The key promise of cloud computing is flexibility, so it’s ok if you don’t know exactly which resources or how much capacity you need. The cloud scales up or down according to your needs. No need to plan or understand the nitty gritty details of how it works—the cloud adapts automatically.
OpenSearch is an incredibly popular search technology in the cloud. With OpenSearch, you have a rich, open source feature set without any proprietary dependencies. But while the cloud is a natural place to host OpenSearch, no OpenSearch cloud services have achieved the real promise of the cloud: Full flexibility to scale to your needs. Horizontal scaling (adding more nodes) is straightforward, but vertical scaling, where you change the hardware specifications of your data nodes, might be a long project! Because OpenSearch isn’t flexible, many users end up overprovisioning and paying for cloud capacity they’re not using to avoid the pain of adding more capacity later.

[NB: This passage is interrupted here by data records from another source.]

section
variable (c : Chip) (b : Nat) (r : Bool)
@[simp] theorem Chip.reIrq_now : (c.reIrq b r).now = c.now := (quiet_reIrq c b r).now
@[simp] theorem Chip.reIrq_datum : (c.reIrq b r).datum = c.datum := (quiet_reIrq c b r).datum
@[simp] theorem Chip.reIrq_rateAcc : (c.reIrq b r).rateAcc = c.rateAcc := (quiet_reIrq c b r).rateAcc
@[simp] theorem Chip.reIrq_paths : (c.reIrq b r).paths = c.paths := (quiet_reIrq c b r).paths
@[simp] theorem Chip.reIrq_timers : (c.reIrq b r).timers = c.timers := (quiet_reIrq c b r).timers
@[simp] theorem Chip.reIrq_plumb : (c.reIrq b r).plumb = c.plumb := (quiet_reIrq c b r).plumb
@[simp] theorem Chip.reIrq_mram : (c.reIrq b r).mram = c.mram := (quiet_reIrq c b r).mram
@[simp] theorem Chip.reIrq_flash : (c.reIrq b r).flash = c.flash := (quiet_reIrq c b r).flash
@[simp] theorem Chip.reIrq_fbk : (c.reIrq b r).fbk = c.fbk := (quiet_reIrq c b r).fbk
@[simp] theorem Chip.reIrq_twin : (c.reIrq b r).twin = c.twin := (quiet_reIrq c b r).twin
@[simp] theorem Chip.reIrq_ports : (c.reIrq b r).ports = c.ports := (quiet_reIrq c b r).ports
@[simp] theorem Chip.reIrq_stages : (c.reIrq b r).stages = c.stages := (quiet_reIrq c b r).stages
@[simp] theorem Chip.reIrq_engines : (c.reIrq b r).engines = c.engines := (quiet_reIrq c b r).engines
@[simp] theorem Chip.reIrq_laws : (c.reIrq b r).laws = c.laws := (quiet_reIrq c b r).laws
@[simp] theorem Chip.reIrq_secs : (c.reIrq b r).secs = c.secs := (quiet_reIrq c b r).secs
@[simp] theorem Chip.reIrq_caps : (c.reIrq b r).caps = c.caps := (quiet_reIrq c b r).caps
@[simp] theorem Chip.reIrq_strs : (c.reIrq b r).strs = c.strs := (quiet_reIrq c b r).strs
@[simp] theorem Chip.reIrq_feeders : (c.reIrq b r).feeders = c.feeders := (quiet_reIrq c b r).feeders
@[simp] theorem Chip.reIrq_cals : (c.reIrq b r).cals = c.cals := (quiet_reIrq c b r).cals
@[simp] theorem Chip.reIrq_fab : (c.reIrq b r).fab = c.fab := (quiet_reIrq c b r).fab
@[simp] theorem Chip.reIrq_arb : (c.reIrq b r).arb = c.arb := (quiet_reIrq c b r).arb
@[simp] theorem Chip.reIrq_iics : (c.reIrq b r).iics = c.iics := (quiet_reIrq c b r).iics
@[simp] theorem Chip.reIrq_fwu : (c.reIrq b r).fwu = c.fwu := (quiet_reIrq c b r).fwu
@[simp] theorem Chip.reIrq_dbg : (c.reIrq b r).dbg = c.dbg := (quiet_reIrq c b r).dbg
@[simp] theorem Chip.reIrq_snap : (c.reIrq b r).snap = c.snap := (quiet_reIrq c b r).snap
@[simp] theorem Chip.reIrq_freeCtr : (c.reIrq b r).freeCtr = c.freeCtr := (quiet_reIrq c b r).freeCtr
end

section
variable (c : Chip) (b n : Nat)
@[simp] theorem Chip.latchEvt_now : (c.latchEvt b n).now = c.now := (quiet_latchEvt c b n).now
@[simp] theorem Chip.latchEvt_datum : (c.latchEvt b n).datum = c.datum := (quiet_latchEvt c b n).datum
@[simp] theorem Chip.latchEvt_rateAcc : (c.latchEvt b n).rateAcc = c.rateAcc := (quiet_latchEvt c b n).rateAcc
@[simp] theorem Chip.latchEvt_paths : (c.latchEvt b n).paths = c.paths := (quiet_latchEvt c b n).paths
@[simp] theorem Chip.latchEvt_timers : (c.latchEvt b n).timers = c.timers := (quiet_latchEvt c b n).timers
@[simp] theorem Chip.latchEvt_plumb : (c.latchEvt b n).plumb = c.plumb := (quiet_latchEvt c b n).plumb
@[simp] theorem Chip.latchEvt_mram : (c.latchEvt b n).mram = c.mram := (quiet_latchEvt c b n).mram
@[simp] theorem Chip.latchEvt_flash : (c.latchEvt b n).flash = c.flash := (quiet_latchEvt c b n).flash
@[simp] theorem Chip.latchEvt_fbk : (c.latchEvt b n).fbk = c.fbk := (quiet_latchEvt c b n).fbk
@[simp] theorem Chip.latchEvt_twin : (c.latchEvt b n).twin = c.twin := (quiet_latchEvt c b n).twin
@[simp] theorem Chip.latchEvt_ports : (c.latchEvt b n).ports = c.ports := (quiet_latchEvt c b n).ports
@[simp] theorem Chip.latchEvt_stages : (c.latchEvt b n).stages = c.stages := (quiet_latchEvt c b n).stages
@[simp] theorem Chip.latchEvt_engines : (c.latchEvt b n).engines = c.engines := (quiet_latchEvt c b n).engines
@[simp] theorem Chip.latchEvt_laws : (c.latchEvt b n).laws = c.laws := (quiet_latchEvt c b n).laws
@[simp] theorem Chip.latchEvt_secs : (c.latchEvt b n).secs = c.secs := (quiet_latchEvt c b n).secs
@[simp] theorem Chip.latchEvt_caps : (c.latchEvt b n).caps = c.caps := (quiet_latchEvt c b n).caps
@[simp] theorem Chip.latchEvt_strs : (c.latchEvt b n).strs = c.strs := (quiet_latchEvt c b n).strs
@[simp] theorem Chip.latchEvt_feeders : (c.latchEvt b n).feeders = c.feeders := (quiet_latchEvt c b n).feeders
@[simp] theorem Chip.latchEvt_cals : (c.latchEvt b n).cals = c.cals := (quiet_latchEvt c b n).cals
@[simp] theorem Chip.latchEvt_fab : (c.latchEvt b n).fab = c.fab := (quiet_latchEvt c b n).fab
@[simp] theorem Chip.latchEvt_arb : (c.latchEvt b n).arb = c.arb := (quiet_latchEvt c b n).arb
@[simp] theorem Chip.latchEvt_iics : (c.latchEvt b n).iics = c.iics := (quiet_latchEvt c b n).iics
@[simp] theorem Chip.latchEvt_fwu : (c.latchEvt b n).fwu = c.fwu := (quiet_latchEvt c b n).fwu
@[simp] theorem Chip.latchEvt_dbg : (c.latchEvt b n).dbg = c.dbg := (quiet_latchEvt c b n).dbg
@[simp] theorem Chip.latchEvt_snap : (c.latchEvt b n).snap = c.snap := (quiet_latchEvt c b n).snap
@[simp] theorem Chip.latchEvt_freeCtr : (c.latchEvt b n).freeCtr = c.freeCtr := (quiet_latchEvt c b n).freeCtr
end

At Oracle Cloud Infrastructure (OCI), we adhere to the following principles across all of our services:
In accordance with these OCI principles, we developed a cloud offering to take on the problem of vertical scaling and transform it from a hard edge case to a simple common case for the customer to change specification. To handle this problem, we designed a way to automatically scale hardware specifications behind the scenes, so customers don’t have to purchase extra capacity, juggle performance tradeoffs, or be OpenSearch subject matter experts (SMEs). Resizing your instance should require just an API call, not a project plan.

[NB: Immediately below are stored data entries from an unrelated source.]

/-! fd. -/

section
variable (c : Chip) (q : Nat)
@[simp] theorem Chip.setFd_fd (v : FdSt) : (c.setFd q v).fd q = v := mapGet_mapSet_same _ _ _ _
theorem Chip.setFd_fd_ne (p : Nat) (v : FdSt) (h : q ≠ p) : (c.setFd p v).fd q = c.fd q := mapGet_mapSet_ne _ h _ _
@[simp] theorem Chip.modFd_fd (f : FdSt → FdSt) : (c.modFd q f).fd q = f (c.fd q) := mapGet_mapSet_same _ _ _ _
theorem Chip.modFd_fd_ne (p : Nat) (f : FdSt → FdSt) (h : q ≠ p) : (c.modFd p f).fd q = c.fd q := mapGet_mapSet_ne _ h _ _
@[simp] theorem Chip.wr_fd (f : Fld) (b v i : Nat) : (c.wr f b v i).fd q = c.fd q := rfl
@[simp] theorem Chip.send_fd (o : Out) : (c.send o).fd q = c.fd q := by rw [c.send_eq o]; rfl
@[simp] theorem Chip.arm_fd (k t : Nat) : (c.arm k t).fd q = c.fd q := rfl
@[simp] theorem Chip.disarm_fd (k : Nat) : (c.disarm k).fd q = c.fd q := rfl
@[simp] theorem Chip.setPort_fd (p : Nat) (v : PortSt) : (c.setPort p v).fd q = c.fd q := rfl
@[simp] theorem Chip.modPort_fd (p : Nat) (f : PortSt → PortSt) : (c.modPort p f).fd q = c.fd q := rfl
@[simp] theorem Chip.setStage_fd (p : Nat) (v : StageEnd) : (c.setStage p v).fd q = c.fd q := rfl
@[simp] theorem Chip.modStage_fd (p : Nat) (f : StageEnd → StageEnd) : (c.modStage p f).fd q = c.fd q := rfl
@[simp] theorem Chip.setEng_fd (p : Nat) (v : EngSt) : (c.setEng p v).fd q = c.fd q := rfl
@[simp] theorem Chip.modEng_fd (p : Nat) (f : EngSt → EngSt) : (c.modEng p f).fd q = c.fd q := rfl
@[simp] theorem Chip.setLaw_fd (p : Nat) (v : LawSt) : (c.setLaw p v).fd q = c.fd q := rfl
@[simp] theorem Chip.modLaw_fd (p : Nat) (f : LawSt → LawSt) : (c.modLaw p f).fd q = c.fd q := rfl
@[simp] theorem Chip.setSec_fd (p : Nat) (v : SecSt) : (c.setSec p v).fd q = c.fd q := rfl
@[simp] theorem Chip.modSec_fd (p : Nat) (f : SecSt → SecSt) : (c.modSec p f).fd q = c.fd q := rfl
@[simp] theorem Chip.setCap_fd (p : Nat) (v : CapSt) : (c.setCap p v).fd q = c.fd q := rfl
@[simp] theorem Chip.modCap_fd (p : Nat) (f : CapSt → CapSt) : (c.modCap p f).fd q = c.fd q := rfl
@[simp] theorem Chip.setStr_fd (p : Nat) (v : StrSt) : (c.setStr p v).fd q = c.fd q := rfl
@[simp] theorem Chip.modStr_fd (p : Nat) (f : StrSt → StrSt) : (c.modStr p f).fd q = c.fd q := rfl
@[simp] theorem Chip.setCal_fd (p : Nat) (v : CalSt) : (c.setCal p v).fd q = c.fd q := rfl
@[simp] theorem Chip.modCal_fd (p : Nat) (f : CalSt → CalSt) : (c.modCal p f).fd q = c.fd q := rfl
@[simp] theorem Chip.setWset_fd (p : Nat) (v : WcSet) : (c.setWset p v).fd q = c.fd q := rfl
@[simp] theorem Chip.modWset_fd (p : Nat) (f : WcSet → WcSet) : (c.modWset p f).fd q = c.fd q := rfl
@[simp] theorem Chip.setPath_fd (p : Nat) (v : PathSt) : (c.setPath p v).fd q = c.fd q := rfl
@[simp] theorem Chip.modPath_fd (p : Nat) (f : PathSt → PathSt) : (c.modPath p f).fd q = c.fd q := rfl
@[simp] theorem Chip.setIic_fd (p : Nat) (v : IicSt) : (c.setIic p v).fd q = c.fd q := rfl
@[simp] theorem Chip.modIic_fd (p : Nat) (f : IicSt → IicSt) : (c.modIic p f).fd q = c.fd q := rfl
@[simp] theorem Chip.modPlumb_fd (f : PlumbSt → PlumbSt) : (c.modPlumb f).fd q = c.fd q := rfl
@[simp] theorem Chip.modTwin_fd (f : TwinSt → TwinSt) : (c.modTwin f).fd q = c.fd q := rfl
@[simp] theorem Chip.modFab_fd (f : FabSt → FabSt) : (c.modFab f).fd q = c.fd q := rfl
@[simp] theorem Chip.modArb_fd (f : ArbSt → ArbSt) : (c.modArb f).fd q = c.fd q := rfl
@[simp] theorem Chip.modFbk_fd (f : FbkSt → FbkSt) : (c.modFbk f).fd q = c.fd q := rfl
@[simp] theorem Chip.modHost_fd (f : HostSt → HostSt) : (c.modHost f).fd q = c.fd q := rfl
@[simp] theorem Chip.modFwu_fd (f : FwuSt → FwuSt) : (c.modFwu f).fd q = c.fd q := rfl
@[simp] theorem Chip.modFlash_fd (f : FlashSt → FlashSt) : (c.modFlash f).fd q = c.fd q := rfl
@[simp] theorem Chip.modMram_fd (f : Mram → Mram) : (c.modMram f).fd q = c.fd q := rfl
@[simp] theorem Chip.modDbg_fd (f : DbgSt → DbgSt) : (c.modDbg f).fd q = c.fd q := rfl
@[simp] theorem Chip.modSnap_fd (f : SnapSt → SnapSt) : (c.modSnap f).fd q = c.fd q := rfl
@[simp] theorem Chip.bump_fd (f : Fld) (b i n : Nat) : (c.bump f b i n).fd q = c.fd q := congrArg (fun m => mapGet m q _) (Chip.bump_feeders c f b i n)
@[simp] theorem Chip.pmcAdd_fd (b j n : Nat) : (c.pmcAdd b j n).fd q = c.fd q := congrArg (fun m => mapGet m q _) (Chip.pmcAdd_feeders c b j n)
@[simp] theorem Chip.pmcEvent_fd (b e n : Nat) : (c.pmcEvent b e n).fd q = c.fd q := congrArg (fun m => mapGet m q _) (Chip.pmcEvent_feeders c b e n)
@[simp] theorem Chip.seqInc_fd (b : Nat) : (c.seqInc b).fd q = c.fd q := congrArg (fun m => mapGet m q _) (Chip.seqInc_feeders c b)
@[simp] theorem Chip.hw_fd (b : Nat) (us : List (Fld × Nat × Nat)) : (c.hw b us).fd q = c.fd q := congrArg (fun m => mapGet m q _) (Chip.hw_feeders c b us)
@[simp] theorem Chip.up_fd (f : Fld) (b v i : Nat) : (c.up f b v i).fd q = c.fd q := congrArg (fun m => mapGet m q _) (Chip.up_feeders c f b v i)
@[simp] theorem Chip.sendVec_fd (v : Nat) : (c.sendVec v).fd q = c.fd q := congrArg (fun m => mapGet m q _) (Chip.sendVec_feeders c v)
@[simp] theorem Chip.pendBit_fd (b : Nat) (on : Bool) : (c.pendBit b on).fd q = c.fd q := congrArg (fun m => mapGet m q _) (Chip.pendBit_feeders c b on)
@[simp] theorem Chip.reIrq_fd (b : Nat) (r : Bool) : (c.reIrq b r).fd q = c.fd q := congrArg (fun m => mapGet m q _) (Chip.reIrq_feeders c b r)
@[simp] theorem Chip.latchEvt_fd (b n : Nat) : (c.latchEvt b n).fd q = c.fd q := congrArg (fun m => mapGet m q _) (Chip.latchEvt_feeders c b n)
@[simp] theorem Chip.capCause_fd (h : Nat → Nat → Nat → Bool) : (c.capCause h).fd q = c.fd q := congrArg (fun m => mapGet m q _) (Chip.capCause_feeders c h)
@[simp] theorem Chip.riseEvt_fd (b n : Nat) : (c.riseEvt b n).fd q = c.fd q := congrArg (fun m => mapGet m q _) (Chip.riseEvt_feeders c b n)
@[simp] theorem Chip.pulse_fd (b n : Nat) : (c.pulse b n).fd q = c.fd q := congrArg (fun m => mapGet m q _) (Chip.pulse_feeders c b n)
@[simp] theorem Chip.level_fd (b n : Nat) (on : Bool) : (c.level b n on).fd q = c.fd q := congrArg (fun m => mapGet m q _) (Chip.level_feeders c b n on)
end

In this part 1 of our two-part series on improving OpenSearch flexibility, we cover how our OCI OpenSearch team took on the problem of vertical scaling and how we created an OpenSearch Service architecture that you can scale seamlessly without performance degradation. In the next post, we cover how we improved the experience of horizontal scaling, increasing the OpenSearch cluster limit of 250 data nodes to 750 data nodes.
First, let’s cover some OpenSearch basics. If you’re already familiar with OpenSearch terminology, you can skip ahead.
OpenSearch is an open source distributed search and analytics engine. It’s especially popular as a cloud-hosted tool because it can be an operational headache. Managing nodes, clusters, and indices while maintaining both low latency and high availability is a real challenge! As a result, many enterprises rely on OpenSearch cloud services. At OCI, we’re dedicated to deliver the performance that OpenSearch is beloved for.
An OpenSearch cluster is a set of interconnected servers, each called a node, which work together to quickly store, search, and analyze vast amounts of data in near real-time. Data is organized into collections, known as indices, and each index consists of documents, which are individual records or data entries. To efficiently manage and distribute data, indices are divided into even smaller parts called shards. This structure allows OpenSearch to efficiently handle large-scale data operations.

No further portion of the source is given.